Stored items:

-.-.-

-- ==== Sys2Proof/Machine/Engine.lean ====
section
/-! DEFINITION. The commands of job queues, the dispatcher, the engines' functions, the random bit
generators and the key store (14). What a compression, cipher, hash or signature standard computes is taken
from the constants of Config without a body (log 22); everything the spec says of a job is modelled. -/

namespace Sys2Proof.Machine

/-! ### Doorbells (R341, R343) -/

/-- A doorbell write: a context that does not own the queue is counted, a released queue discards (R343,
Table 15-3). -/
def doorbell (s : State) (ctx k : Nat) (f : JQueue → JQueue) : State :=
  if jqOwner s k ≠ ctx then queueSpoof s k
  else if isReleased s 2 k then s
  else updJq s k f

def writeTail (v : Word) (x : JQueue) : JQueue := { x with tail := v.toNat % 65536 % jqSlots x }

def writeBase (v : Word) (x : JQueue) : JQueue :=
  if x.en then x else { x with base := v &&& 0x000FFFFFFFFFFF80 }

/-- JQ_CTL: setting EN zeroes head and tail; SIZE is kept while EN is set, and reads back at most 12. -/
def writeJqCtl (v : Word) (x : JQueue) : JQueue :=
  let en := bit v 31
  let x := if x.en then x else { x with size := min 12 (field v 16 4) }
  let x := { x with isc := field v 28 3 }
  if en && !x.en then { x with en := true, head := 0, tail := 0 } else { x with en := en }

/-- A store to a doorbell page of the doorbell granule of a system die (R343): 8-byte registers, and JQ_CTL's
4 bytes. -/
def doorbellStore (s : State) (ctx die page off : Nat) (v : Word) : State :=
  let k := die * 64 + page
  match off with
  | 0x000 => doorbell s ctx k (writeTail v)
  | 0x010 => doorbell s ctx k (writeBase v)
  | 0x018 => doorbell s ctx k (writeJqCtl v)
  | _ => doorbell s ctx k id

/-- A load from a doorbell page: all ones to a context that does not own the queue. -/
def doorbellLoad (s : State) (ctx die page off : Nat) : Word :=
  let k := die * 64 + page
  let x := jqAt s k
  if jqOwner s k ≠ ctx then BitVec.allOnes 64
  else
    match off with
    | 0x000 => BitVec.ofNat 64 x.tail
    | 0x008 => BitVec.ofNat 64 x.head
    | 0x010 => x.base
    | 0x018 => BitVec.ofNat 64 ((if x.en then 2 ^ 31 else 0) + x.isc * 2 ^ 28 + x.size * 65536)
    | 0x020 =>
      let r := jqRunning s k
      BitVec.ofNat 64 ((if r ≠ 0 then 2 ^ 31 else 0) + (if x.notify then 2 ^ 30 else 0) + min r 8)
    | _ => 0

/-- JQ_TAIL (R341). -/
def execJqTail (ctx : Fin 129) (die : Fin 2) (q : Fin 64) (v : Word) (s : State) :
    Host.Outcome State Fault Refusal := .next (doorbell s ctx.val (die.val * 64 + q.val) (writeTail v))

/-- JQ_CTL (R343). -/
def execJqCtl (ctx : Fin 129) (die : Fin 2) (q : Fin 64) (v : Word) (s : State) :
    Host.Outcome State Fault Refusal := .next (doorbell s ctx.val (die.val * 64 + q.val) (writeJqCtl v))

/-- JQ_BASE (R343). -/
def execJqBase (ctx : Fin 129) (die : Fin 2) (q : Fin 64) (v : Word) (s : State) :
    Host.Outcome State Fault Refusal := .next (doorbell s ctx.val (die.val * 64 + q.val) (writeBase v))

-.-.-

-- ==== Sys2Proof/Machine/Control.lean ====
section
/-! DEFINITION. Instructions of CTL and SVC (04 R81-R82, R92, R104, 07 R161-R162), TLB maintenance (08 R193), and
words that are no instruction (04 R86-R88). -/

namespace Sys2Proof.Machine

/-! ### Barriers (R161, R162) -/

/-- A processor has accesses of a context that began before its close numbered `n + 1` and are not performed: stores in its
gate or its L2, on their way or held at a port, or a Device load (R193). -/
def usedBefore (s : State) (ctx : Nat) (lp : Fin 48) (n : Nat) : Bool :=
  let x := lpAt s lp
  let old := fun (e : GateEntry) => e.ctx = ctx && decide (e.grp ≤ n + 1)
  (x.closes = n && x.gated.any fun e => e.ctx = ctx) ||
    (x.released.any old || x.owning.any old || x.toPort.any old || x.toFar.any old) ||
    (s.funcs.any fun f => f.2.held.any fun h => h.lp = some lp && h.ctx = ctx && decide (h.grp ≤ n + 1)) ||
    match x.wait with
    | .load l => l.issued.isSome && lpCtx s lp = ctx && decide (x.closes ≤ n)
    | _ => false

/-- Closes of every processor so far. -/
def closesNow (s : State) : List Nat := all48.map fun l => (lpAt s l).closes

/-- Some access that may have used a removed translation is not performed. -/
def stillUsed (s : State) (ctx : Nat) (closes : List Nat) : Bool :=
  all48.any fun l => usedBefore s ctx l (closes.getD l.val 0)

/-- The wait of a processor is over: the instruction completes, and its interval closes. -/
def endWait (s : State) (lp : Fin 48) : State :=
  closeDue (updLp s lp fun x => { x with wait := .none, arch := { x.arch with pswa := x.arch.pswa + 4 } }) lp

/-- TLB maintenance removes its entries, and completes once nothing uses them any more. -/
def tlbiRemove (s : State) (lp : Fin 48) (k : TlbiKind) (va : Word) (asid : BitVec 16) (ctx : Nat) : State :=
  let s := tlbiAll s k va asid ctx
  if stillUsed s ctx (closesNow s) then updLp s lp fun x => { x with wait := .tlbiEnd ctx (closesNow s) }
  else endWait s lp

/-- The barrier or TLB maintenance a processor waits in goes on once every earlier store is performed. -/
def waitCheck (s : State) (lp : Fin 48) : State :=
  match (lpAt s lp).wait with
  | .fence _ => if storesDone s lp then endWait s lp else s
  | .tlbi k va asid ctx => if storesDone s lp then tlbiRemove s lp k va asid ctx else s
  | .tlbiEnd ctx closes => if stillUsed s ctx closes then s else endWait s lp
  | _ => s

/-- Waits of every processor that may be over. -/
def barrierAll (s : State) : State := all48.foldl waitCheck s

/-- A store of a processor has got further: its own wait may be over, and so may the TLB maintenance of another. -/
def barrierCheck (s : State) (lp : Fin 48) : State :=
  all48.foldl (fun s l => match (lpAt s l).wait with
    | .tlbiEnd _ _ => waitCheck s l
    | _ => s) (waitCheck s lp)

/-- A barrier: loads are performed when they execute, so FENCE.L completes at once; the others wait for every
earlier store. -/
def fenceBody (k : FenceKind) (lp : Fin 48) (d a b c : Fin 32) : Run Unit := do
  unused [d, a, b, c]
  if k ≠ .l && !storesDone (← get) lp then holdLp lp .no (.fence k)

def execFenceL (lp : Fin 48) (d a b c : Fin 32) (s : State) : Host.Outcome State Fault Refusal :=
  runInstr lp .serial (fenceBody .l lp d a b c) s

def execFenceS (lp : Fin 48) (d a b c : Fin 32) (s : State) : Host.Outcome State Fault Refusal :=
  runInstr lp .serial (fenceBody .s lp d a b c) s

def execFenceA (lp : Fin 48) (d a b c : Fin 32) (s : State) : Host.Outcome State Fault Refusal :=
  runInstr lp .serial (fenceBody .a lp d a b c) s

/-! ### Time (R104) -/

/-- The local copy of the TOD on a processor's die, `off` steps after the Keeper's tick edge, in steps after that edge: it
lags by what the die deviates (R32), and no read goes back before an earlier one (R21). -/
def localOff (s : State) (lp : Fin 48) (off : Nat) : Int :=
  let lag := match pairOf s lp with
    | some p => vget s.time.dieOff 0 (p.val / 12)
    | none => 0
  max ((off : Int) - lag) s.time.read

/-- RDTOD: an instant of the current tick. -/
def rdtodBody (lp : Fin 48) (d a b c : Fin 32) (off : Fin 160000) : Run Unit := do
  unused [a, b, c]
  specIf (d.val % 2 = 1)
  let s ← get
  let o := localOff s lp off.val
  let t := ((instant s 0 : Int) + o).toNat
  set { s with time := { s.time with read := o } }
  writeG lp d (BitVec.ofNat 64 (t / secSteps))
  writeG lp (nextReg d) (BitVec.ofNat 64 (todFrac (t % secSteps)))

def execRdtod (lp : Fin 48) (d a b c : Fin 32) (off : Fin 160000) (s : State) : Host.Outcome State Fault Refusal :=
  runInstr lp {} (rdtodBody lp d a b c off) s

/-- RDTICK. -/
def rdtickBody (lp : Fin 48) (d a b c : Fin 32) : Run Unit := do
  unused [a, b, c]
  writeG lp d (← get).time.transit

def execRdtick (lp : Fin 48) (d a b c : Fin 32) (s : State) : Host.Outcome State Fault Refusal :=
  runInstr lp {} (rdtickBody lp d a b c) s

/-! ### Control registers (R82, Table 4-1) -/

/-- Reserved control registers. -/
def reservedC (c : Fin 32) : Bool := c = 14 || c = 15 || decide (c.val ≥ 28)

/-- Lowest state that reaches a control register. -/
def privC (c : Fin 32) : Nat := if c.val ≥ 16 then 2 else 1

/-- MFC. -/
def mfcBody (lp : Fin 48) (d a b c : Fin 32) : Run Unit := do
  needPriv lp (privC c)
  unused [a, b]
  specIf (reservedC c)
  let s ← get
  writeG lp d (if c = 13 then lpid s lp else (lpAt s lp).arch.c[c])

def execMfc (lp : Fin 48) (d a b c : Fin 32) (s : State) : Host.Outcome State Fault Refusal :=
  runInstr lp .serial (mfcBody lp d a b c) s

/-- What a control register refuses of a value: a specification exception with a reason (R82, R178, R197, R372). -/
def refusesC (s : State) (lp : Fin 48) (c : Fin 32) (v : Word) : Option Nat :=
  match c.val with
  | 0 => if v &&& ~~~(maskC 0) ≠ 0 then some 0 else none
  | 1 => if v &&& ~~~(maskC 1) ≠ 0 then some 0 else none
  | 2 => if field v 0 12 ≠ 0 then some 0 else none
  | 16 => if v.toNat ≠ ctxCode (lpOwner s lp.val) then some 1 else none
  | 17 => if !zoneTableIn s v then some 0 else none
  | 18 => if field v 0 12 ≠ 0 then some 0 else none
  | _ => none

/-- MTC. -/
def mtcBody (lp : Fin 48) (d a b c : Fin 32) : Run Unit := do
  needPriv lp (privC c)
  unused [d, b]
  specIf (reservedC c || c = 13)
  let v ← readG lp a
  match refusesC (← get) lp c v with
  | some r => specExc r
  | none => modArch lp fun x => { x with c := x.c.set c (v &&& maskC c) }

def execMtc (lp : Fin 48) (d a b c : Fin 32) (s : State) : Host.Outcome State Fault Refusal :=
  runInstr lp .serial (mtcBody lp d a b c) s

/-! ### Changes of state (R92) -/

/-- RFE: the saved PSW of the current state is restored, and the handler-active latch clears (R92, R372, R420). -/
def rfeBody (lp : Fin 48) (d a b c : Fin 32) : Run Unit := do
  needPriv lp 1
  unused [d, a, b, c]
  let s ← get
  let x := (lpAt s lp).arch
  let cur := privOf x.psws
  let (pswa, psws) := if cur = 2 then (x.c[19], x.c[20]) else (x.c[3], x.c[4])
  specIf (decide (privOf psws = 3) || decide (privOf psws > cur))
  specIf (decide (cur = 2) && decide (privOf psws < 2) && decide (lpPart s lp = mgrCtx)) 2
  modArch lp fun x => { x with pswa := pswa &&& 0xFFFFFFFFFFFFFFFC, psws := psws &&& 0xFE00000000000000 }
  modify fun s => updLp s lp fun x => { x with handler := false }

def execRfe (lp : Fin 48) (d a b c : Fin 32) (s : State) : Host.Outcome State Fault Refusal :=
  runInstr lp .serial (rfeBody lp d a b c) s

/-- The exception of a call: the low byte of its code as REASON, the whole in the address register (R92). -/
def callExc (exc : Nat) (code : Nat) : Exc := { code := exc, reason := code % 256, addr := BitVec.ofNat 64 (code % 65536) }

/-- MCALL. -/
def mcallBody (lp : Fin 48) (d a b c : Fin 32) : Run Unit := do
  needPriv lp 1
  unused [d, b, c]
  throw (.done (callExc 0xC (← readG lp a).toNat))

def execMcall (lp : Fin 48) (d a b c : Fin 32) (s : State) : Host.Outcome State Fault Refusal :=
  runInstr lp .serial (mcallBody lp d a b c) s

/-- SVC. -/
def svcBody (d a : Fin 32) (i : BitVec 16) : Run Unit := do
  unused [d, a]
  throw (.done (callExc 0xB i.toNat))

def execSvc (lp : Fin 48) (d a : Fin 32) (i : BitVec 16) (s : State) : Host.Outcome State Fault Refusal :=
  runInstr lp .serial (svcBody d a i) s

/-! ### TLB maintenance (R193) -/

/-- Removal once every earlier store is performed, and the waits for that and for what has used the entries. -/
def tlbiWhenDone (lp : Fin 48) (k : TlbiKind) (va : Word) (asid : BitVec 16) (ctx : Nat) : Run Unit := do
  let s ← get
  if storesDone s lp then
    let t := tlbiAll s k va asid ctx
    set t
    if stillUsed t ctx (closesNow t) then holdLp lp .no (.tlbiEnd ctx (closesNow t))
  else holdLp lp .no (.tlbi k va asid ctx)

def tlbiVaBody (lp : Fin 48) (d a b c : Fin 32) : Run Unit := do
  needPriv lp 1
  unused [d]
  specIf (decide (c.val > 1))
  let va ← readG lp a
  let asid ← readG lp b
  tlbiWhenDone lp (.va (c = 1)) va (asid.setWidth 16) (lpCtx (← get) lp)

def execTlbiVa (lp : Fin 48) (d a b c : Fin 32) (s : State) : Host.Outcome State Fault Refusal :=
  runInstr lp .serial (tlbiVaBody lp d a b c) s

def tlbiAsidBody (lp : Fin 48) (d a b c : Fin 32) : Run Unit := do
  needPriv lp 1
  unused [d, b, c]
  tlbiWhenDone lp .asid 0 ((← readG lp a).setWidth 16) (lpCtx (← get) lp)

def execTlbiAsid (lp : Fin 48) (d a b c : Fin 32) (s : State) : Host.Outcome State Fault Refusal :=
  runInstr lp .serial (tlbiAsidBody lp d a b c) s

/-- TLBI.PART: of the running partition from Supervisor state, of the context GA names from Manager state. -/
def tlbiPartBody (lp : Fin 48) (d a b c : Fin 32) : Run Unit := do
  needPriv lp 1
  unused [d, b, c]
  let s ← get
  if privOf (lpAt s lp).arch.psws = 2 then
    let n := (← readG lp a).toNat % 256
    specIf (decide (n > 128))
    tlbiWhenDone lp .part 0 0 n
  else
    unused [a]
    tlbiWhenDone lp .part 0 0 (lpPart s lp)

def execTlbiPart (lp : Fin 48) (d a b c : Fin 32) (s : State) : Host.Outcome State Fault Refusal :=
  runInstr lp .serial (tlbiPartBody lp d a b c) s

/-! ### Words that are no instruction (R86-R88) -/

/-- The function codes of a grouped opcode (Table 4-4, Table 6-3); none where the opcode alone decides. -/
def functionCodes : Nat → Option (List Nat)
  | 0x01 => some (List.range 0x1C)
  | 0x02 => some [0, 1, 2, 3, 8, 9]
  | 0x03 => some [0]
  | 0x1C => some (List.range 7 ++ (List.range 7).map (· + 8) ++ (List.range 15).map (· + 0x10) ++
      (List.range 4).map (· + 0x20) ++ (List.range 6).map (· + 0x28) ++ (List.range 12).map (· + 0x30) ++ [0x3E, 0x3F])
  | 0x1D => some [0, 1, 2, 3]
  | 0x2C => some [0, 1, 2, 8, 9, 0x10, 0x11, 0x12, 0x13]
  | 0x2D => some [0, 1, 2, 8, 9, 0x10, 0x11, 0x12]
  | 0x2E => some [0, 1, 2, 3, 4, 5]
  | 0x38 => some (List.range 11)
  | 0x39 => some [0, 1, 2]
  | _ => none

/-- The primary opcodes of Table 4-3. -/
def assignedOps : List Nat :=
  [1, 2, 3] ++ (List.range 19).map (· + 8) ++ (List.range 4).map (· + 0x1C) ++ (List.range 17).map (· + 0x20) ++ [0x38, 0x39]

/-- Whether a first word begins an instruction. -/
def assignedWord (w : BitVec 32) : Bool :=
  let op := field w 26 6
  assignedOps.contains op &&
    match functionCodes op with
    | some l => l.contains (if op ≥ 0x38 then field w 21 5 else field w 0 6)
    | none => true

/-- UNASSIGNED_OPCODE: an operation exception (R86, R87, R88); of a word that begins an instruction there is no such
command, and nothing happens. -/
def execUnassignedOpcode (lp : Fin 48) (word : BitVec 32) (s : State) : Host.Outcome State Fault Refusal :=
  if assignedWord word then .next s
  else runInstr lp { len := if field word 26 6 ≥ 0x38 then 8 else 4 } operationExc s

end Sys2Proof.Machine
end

-.-.-

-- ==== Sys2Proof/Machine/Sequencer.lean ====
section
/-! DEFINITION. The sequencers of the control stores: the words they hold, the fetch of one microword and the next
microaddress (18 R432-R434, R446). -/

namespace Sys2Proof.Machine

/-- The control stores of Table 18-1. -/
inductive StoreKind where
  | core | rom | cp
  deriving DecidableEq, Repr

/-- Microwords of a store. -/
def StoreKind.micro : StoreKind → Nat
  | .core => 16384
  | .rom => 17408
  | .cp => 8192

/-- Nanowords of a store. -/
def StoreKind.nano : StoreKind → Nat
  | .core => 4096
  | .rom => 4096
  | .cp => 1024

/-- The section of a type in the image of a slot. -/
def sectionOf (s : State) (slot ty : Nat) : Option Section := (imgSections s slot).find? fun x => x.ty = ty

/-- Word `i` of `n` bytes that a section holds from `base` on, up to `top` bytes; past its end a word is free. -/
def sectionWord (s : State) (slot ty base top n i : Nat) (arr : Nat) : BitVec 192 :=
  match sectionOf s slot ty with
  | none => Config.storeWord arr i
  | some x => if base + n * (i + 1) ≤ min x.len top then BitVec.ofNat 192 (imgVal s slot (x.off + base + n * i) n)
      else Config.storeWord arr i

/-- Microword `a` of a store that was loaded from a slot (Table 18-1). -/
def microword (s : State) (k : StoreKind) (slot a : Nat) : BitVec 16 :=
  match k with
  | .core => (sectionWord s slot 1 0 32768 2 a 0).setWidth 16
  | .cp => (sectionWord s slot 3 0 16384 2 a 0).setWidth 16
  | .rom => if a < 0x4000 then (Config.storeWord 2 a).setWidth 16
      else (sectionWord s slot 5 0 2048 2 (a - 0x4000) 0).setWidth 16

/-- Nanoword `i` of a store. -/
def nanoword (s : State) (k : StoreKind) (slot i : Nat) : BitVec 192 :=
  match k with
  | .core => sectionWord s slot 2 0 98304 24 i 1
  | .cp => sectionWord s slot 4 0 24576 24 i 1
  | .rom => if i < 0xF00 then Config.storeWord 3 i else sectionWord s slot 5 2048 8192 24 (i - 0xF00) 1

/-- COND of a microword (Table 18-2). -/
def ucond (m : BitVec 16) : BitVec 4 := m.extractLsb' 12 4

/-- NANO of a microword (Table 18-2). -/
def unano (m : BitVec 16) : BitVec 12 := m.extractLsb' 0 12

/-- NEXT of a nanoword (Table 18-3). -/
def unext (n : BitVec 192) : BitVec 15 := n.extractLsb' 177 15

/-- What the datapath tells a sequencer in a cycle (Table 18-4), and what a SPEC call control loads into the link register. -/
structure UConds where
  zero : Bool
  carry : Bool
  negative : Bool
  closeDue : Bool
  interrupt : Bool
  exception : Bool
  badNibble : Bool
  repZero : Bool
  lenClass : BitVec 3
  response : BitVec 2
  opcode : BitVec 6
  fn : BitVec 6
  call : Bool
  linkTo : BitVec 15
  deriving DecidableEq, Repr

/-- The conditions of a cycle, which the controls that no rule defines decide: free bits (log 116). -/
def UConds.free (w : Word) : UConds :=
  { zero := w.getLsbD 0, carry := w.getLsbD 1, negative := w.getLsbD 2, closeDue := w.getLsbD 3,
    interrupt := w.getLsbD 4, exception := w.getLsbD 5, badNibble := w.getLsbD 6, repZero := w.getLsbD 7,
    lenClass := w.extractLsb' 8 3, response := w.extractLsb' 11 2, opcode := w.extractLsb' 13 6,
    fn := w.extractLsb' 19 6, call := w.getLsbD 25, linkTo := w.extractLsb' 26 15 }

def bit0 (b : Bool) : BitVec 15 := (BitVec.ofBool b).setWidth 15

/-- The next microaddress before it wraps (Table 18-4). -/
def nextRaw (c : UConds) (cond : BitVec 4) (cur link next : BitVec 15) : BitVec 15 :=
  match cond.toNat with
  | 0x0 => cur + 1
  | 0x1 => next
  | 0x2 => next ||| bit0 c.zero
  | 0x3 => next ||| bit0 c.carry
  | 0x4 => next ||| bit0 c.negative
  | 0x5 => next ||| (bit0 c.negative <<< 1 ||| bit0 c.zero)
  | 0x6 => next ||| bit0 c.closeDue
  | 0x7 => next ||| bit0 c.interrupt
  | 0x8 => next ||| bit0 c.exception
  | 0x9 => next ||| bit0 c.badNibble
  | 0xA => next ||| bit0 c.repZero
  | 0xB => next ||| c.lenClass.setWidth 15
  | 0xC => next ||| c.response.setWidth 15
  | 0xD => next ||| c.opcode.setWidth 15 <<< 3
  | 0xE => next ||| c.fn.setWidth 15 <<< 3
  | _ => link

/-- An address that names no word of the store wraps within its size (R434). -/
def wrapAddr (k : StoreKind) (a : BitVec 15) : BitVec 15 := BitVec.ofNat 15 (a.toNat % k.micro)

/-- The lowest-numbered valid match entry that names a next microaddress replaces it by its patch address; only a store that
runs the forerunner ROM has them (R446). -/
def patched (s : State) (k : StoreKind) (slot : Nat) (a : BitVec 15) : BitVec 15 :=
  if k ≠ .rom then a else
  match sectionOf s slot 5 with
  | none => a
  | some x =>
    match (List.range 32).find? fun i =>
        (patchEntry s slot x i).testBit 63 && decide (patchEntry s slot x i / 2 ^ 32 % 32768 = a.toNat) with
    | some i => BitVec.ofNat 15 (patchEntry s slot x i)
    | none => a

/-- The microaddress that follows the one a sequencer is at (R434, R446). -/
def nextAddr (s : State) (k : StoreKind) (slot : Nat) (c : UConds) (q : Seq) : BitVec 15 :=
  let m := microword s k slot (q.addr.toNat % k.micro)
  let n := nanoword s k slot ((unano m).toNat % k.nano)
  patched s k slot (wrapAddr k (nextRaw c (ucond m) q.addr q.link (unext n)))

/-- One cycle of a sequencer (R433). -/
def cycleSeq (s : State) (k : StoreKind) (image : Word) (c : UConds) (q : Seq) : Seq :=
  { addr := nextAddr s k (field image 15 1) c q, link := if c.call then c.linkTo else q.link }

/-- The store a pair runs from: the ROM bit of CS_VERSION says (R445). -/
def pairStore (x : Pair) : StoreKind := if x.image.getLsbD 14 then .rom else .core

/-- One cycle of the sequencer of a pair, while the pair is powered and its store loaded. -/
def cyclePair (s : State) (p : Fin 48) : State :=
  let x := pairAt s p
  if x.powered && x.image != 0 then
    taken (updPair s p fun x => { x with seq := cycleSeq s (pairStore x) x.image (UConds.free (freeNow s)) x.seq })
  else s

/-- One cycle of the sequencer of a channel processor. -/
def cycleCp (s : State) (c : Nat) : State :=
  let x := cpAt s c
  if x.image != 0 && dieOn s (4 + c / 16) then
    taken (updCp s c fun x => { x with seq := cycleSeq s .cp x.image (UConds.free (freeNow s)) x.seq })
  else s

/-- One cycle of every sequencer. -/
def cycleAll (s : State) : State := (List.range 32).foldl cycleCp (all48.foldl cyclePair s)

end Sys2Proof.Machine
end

-.-.-

Your objective: The lines above from the one with "15).map (· + 0x10) ++" through the one with "none => true" are to be duplicated exactly, ends included, with nothing added.

Written response:
  | 0x1C => some (List.range 7 ++ (List.range 7).map (· + 8) ++ (List.range 15).map (· + 0x10) ++
      (List.range 4).map (· + 0x20) ++ (List.range 6).map (· + 0x28) ++ (List.range 12).map (· + 0x30) ++ [0x3E, 0x3F])
  | 0x1D => some [0, 1, 2, 3]
  | 0x2C => some [0, 1, 2, 8, 9, 0x10, 0x11, 0x12, 0x13]
  | 0x2D => some [0, 1, 2, 8, 9, 0x10, 0x11, 0x12]
  | 0x2E => some [0, 1, 2, 3, 4, 5]
  | 0x38 => some (List.range 11)
  | 0x39 => some [0, 1, 2]
  | _ => none

/-- The primary opcodes of Table 4-3. -/
def assignedOps : List Nat :=
  [1, 2, 3] ++ (List.range 19).map (· + 8) ++ (List.range 4).map (· + 0x1C) ++ (List.range 17).map (· + 0x20) ++ [0x38, 0x39]

/-- Whether a first word begins an instruction. -/
def assignedWord (w : BitVec 32) : Bool :=
  let op := field w 26 6
  assignedOps.contains op &&
    match functionCodes op with
    | some l => l.contains (if op ≥ 0x38 then field w 21 5 else field w 0 6)
    | none => true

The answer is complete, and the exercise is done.